A dynamic, young musician has burst onto the Columbia music scene in recent years. If you frequent restaurants such as The Grand on Main Street, Cantina 76 or Za’s on Devine Street, there’s a good chance you’ve heard the tones of musician Marcus Gullen and his guitar.
But the guitar wasn’t Gullen’s first instrument. He started playing drums when he was two years old and studied orchestral percussion, Latin percussion and even six-mallet marimba, according to Gullen.
"I have formal training in those areas," Gullen said.
Beyond drums and guitar, Gullen also plays the keyboard and sings, making him a versatile and multifaceted performer. While he is best known as a singer, Gullen started singing almost by chance.
“I started playing drums for an artist, and then one night the artist was sick and couldn’t sing, and so they were like, 'Can anybody else sing?' I’m like, 'I’ll give it a try, I guess,'" Gullen said. "That's kind of what started it."

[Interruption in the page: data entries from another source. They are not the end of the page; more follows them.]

/-- The combining operation of rrs (R240). -/
def combine (rop t a b : Nat) : Nat :=
  if rop = 0 then
    match fmtOf t with
    | some k => (k.convert (fAdd (valOf t a) (valOf t b) 0).1 0 true 0).1
    | none => (a + b) % 2 ^ tWidth t
  else (minMax t (rop = 1) a b).1

/-- Two chunks combined element by element. -/
def combineBytes (rop t : Nat) (xs ys : List Byte) : List Byte :=
  ((localElems t xs).zip (localElems t ys)).flatMap fun p => toBytes (tWidth t / 8) (combine rop t p.1 p.2)

/-- Pushes the 512-byte rows of a result into the program's merge group (R117, R241), from Dst on whatever its alignment (DESIGN CHOICE,
log 71). -/
def pushRows (q : Nat) (c : Coll) (g : GroupId) : Nat → Nat → List Byte → State → State
  | 0, _, _, s => s
  | n + 1, va, bs, s =>
    pushRows q c g n (va + 512) (bs.drop 512)
      (launchFlight s { message (dkOfSeq q) (.push (bs.take 512) g) with req := collReq q c .red (va % 2 ^ 57) 512 })

/-- Writes a result at Dst: as stores, or pushed into the merge domain (R240, R241). -/
def deliver (s : State) (q : Nat) (c : Coll) (x : CStep) (bs : List Byte) : Got × State :=
  match c.group with
  | some o => (.ok [], pushRows q c o.g (bs.length / 512) (stDst c x) bs s)
  | none => writeNow s (collReq q c .ewr (stDst c x) bs.length) bs

/-- Has a sequencer pushes or merge messages that are not complete? -/
def mergeBusy (s : State) (q : Nat) : Bool := s.flights.any fun f => seqOfFlight f == some q && (match f.pay with
  | .push .. | .mopen .. | .mclose _ => true
  | _ => false)

/-- The next step is a program's current one. -/
def atStep (s : State) (q : Nat) (c : Coll) (pc : Nat) : State := putColl s q { c with pc := pc, since := s.now }

/-- One step that receives nothing (R240): none when it must wait. -/
def quietStep (s : State) (q : Nat) (c : Coll) (x : CStep) : Option State :=
  let read := readNow s (collReq q c .erd (stSrc c x) (stBytes x))
  match stOp x with
  | 0 =>
    let dst := rankSeq s q c (stTo c x)
    if portBytes < portUsed s dst + stBytes x then none
    else match read with
      | (.fault _, s) => some (collFail s q c 2)
      | (.ok bs, s) => some (atStep (sendChunk s q dst (stLtype x) (stWtype x) bs) q c (c.pc + 1))
  | 3 => match read with
    | (.fault _, s) => some (collFail s q c 2)
    | (.ok bs, s) => match writeNow s (collReq q c .ewr (stDst c x) bs.length) bs with
      | (.fault _, s) => some (collFail s q c 2)
      | (.ok _, s) => some (atStep s q c (c.pc + 1))
  | 4 => if mergeBusy s q then none else some (atStep s q c (c.pc + 1))
  | 5 =>
    let n := c.lc.getD (stLc x) 0 - 1
    some (atStep s q { c with lc := lset c.lc (stLc x) n } (if n = 0 then c.pc + 1 else stTarget x))
  | _ => none

/-- Steps that receive nothing run until one waits or a receiving step comes; at most `fuel` at a time. -/
def runQuiet (q : Nat) : Nat → State → State
  | 0, s => s
  | fuel + 1, s =>
    match collQ s q with
    | c :: _ =>
      if !c.started ∨ hNstep c.words ≤ c.pc then s
      else match quietStep s q c (c.steps.getD c.pc (0, 0)) with
        | some t => if t.held && !s.held then s else runQuiet q fuel t
        | none => s
    | [] => s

The results are an active musical career that features him as the lead singer for a variety of bands and combos. His 2017 album “Peace’d Together” showcases his musical range through funk, country and rock styles woven together by his mellifluous vocals.
Diving into the unfamiliar is a theme for Gullen.
Whether it’s using a loop pedal for the first time during a live show or finding innovative ways to overcome the obstacles of the pandemic, Gullen said he has found immense value in just going for it.
“I’ve always been one to just dive in headfirst,” Gullen said. “Sometimes it can be a fault. Because, you know, I get in over my head. But, to me, you forfeit learning opportunities if you don’t. Sometimes when you’re too cautious, you miss out on the growth.”
Greg Sword, Gullen’s manager, is often asked to dive in with him. A recent example is their St. Valentine’s Day show that expanded their typical performance into a full-scale event complete with a chef.
“This is even a learning process because we’re adding an extra layer to it in terms of having a chef,” Sword said. “These are different realms that I never quite thought I would cross into.”
Sword said he is willing to take these leaps because of who Gullen is and what he brings to Columbia.
“I realized, this is somebody that can bring things that need to be brought into the music community,” Sword said. “When he came in, I’m like, 'This is the attitude that other musicians need to have.'”
Jim Graddick, a violinist in Columbia for over ten years and a USC School of Music graduate, said Gullen’s influence is a “rising tide that lifts all boats.”
“He makes Chapin feel like a little bit more of a sociable place because people go out to hear him,” Graddick said. “Chapin is funny because it feels like a small town but it’s such a vibrant musical community, and a lot of that is just because of Marcus [Gullen]. He’s really turned it into a destination for live music.”
Gullen’s impact on the Columbia music scene is especially remarkable considering he has only lived in the area for about three years, according to Sword. During this relatively short time, he has re-energized live music in South Carolina’s capital.
“Marcus brings so much energy with him whenever he gets on stage. It’s electrifying, really,” Graddick said. “I mean he kind of brings the atmosphere with him.”
In addition to concerts, private gigs and weekly performances at restaurants, Gullen’s upcoming projects include a series of singles that are to be released throughout the year. For these singles, Gullen is trying a new creative approach, one that embraces “everybody’s input on the song,” instead of just his own vision.
Relinquishing control over a creative product can be daunting for an artist, but daunting doesn’t seem to faze Gullen. Odds are he will dive in and make a splash.
Correction (Feb. 24, 2021, at 11:07 a.m.): A previous version of this article stated the photo is courtesy of Greg Sword. The photo was taken by Rodrick King and provided by Greg Sword.